Il y eut bien quelques indigènes de la Barbarie qui se formèrent au métier de raïs, capitaines de navires ; mais leurs connaissances nautiques furent toujours très insuffisantes. « Combien, écrit dans sa relation de captivité un capitaine marchand qui était tombé entre leurs mains, combien ne seraient-ils pas dans le cas d’interrompre notre commerce s’ils connaissaient la navigation ! Le corsaire qui me prit était perdu sans ressources s’il ne nous avait rencontrés. Je fus forcé, le pistolet sur la gorge, de les piloter jusqu’à leurs côtes. » La plupart des raïs des galères turques elles-mêmes étaient des renégats ; il en était de même des pilotes. « Les Turcs, écrit le sieur de Rocqueville, sont gens fainéans et peu accoutumés à travailler. Quand ils sont en mer, ils ne font aucune chose que de prendre du tabac et dormir… Sans les renégats, ils ne pourraient faire la navigation ni la course[1]. » Telle était l’inhabileté de leurs équipages que l’on était parfois contraint « de déferrer quelques esclaves chrétiens » pour aider à la manœuvre[2].

Ce recrutement des raïs et des pilotes parmi les renégats, qui était déjà une nécessité dans la Méditerranée avec la navigation facile de la galère et de ses dérivés, s’imposait bien davantage à Salé où les bâtimens longs et exclusivement à rames, ne possédant pas des qualités nautiques suffisantes pour affronter les tempêtes de l’Atlantique, furent remplacés soit par des caravelles, soit par des pinasses légères bordant des avirons et dans la suite par des vaisseaux ronds, quand le type de ce bâtiment se généralisa au XVIIe siècle.

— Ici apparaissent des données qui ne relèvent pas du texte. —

-- ==== Sys2Proof/Machine/VConfig.lean ====
section
/-! DEFINITION. The vector configuration instructions of major opcode 0x20 (R170, R210, R211). -/

namespace Sys2Proof.Machine

/-- The lanes a SETLEN grants (R170): p lanes held, allowance a. -/
def grantLen (request p a : Nat) : Nat :=
  let g := min request (min p a)
  if 256 ≤ g then g - g % 256 else g

/-- What replay makes of a SETLEN (R424): with no record left the strand's own grant, else the grant of the next
record when that is this strand's, and none while it is another record. -/
def State.loggedGrant (s : State) (own : Nat) : Option Nat :=
  match s.nextRecord s.cur s.myCtx with
  | none => some own
  | some (w0, w1) => if field w0 63 60 = 2 ∧ field w0 59 57 = s.str.val then some w1.toNat else none

/-- SETLEN at commit (R170): it waits for a queue slot (R164), and under replay for its record and for the lanes
that the record grants (R424). A loan that it begins or ends stands while it waits. -/
def State.setlen (s : State) (rd rs1 : BitVec 5) : State :=
  if !s.me.hasRoom none then s
  else
    let c := s.mine.repartition s.str
    let kept := s.setMine (c.loansSettle s.str)
    let held := if s.me.leaving then 0 else (c.strands[s.str]).lanesHeld
    match s.loggedGrant (grantLen (s.reg rs1).toNat held (c.allowanceOf s.str)) with
    | none => kept.park .logRecord
    | some g =>
      if held < g then kept
      else
        let y := c.yreq.getLsbD s.str.val
        let s1 := s.setMine { c with yreq := c.yreq &&& ~~~BitVec.ofNat 8 (2 ^ s.str.val) }
        let s2 := s1.setMe { s1.me with
          vlen := BitVec.ofNat 17 g
          vstat := (s1.me.vstat &&& 0x1e) ||| (if y then 1 else 0) }
        let s3 := ((s2.commitPlain (.setlen rd rs1)).setReg rd (word g)).logRecord s.cur s.myCtx
          [(word (2 * 2 ^ 60 + s.str.val * 2 ^ 57), word g)]
        if (s.nextRecord s.cur s.myCtx).isSome then s3.consume s.cur s.myCtx 1 else s3

/-- Write VTYPE[15:0] at commit (R210). -/
def State.setvt (s : State) (i : Instr) (v : BitVec 16) : State :=
  if !s.me.hasRoom none then s
  else
    let s1 := s.commitPlain i
    s1.setMe { s1.me with vtype := v }

/-- SETLEN (R170). -/
def execSetlen (rd rs1 : BitVec 5) (s : State) : Host.Outcome State Fault Refusal := .next (s.setlen rd rs1)

/-- SETVT (R116, R210). -/
def execSetvt (rs1 : BitVec 5) (s : State) : Host.Outcome State Fault Refusal :=
  let x := s.reg rs1
  .next (if field x 63 16 = 0 || !s.me.hasRoom none then s.setvt (.setvt rs1) (x.extractLsb' 0 16)
    else s.trap .illegalType (flagAt true 63 ||| word (field x 31 0)))

/-- SETVTI (R210). -/
def execSetvti (imm : BitVec 16) (s : State) : Host.Outcome State Fault Refusal :=
  .next (s.setvt (.setvti imm) imm)

/-- LANEREL (R211): VLEN becomes 0, and the lanes are released when its entry retires. -/
def execLanerel (s : State) : Host.Outcome State Fault Refusal :=
  .next (if !s.me.hasRoom none then s
    else
      let s1 := s.commitPlain .lanerel
      s1.setMe { s1.me with vlen := 0 })

end Sys2Proof.Machine
end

Les bâtimens salétins, à quelque type qu’ils appartinssent, calaient fort peu d’eau en raison du manque de fond de leur port ; ils avaient une voilure énorme ; leur armement en hommes et en artillerie était, à tonnage égal, très supérieur à celui des navires européens. Tout était sacrifié à la vitesse et à la puissance offensive. En dehors des équipages, les hommes embarqués se composaient de tous ceux qu’attirait le pillage et parmi eux se trouvaient des indigènes, car si les races du Maghreb, comme

  1. Rocqueville, Relation des mœurs et du gouvernement des Turcs d’Alger. Paris, 1675.
  2. Voïage de Levant fait par le commandement du Roy en l’année 1621, par le Sr D. C. (des Hayes, baron de Courmesoin), in-4o. Paris, 1624.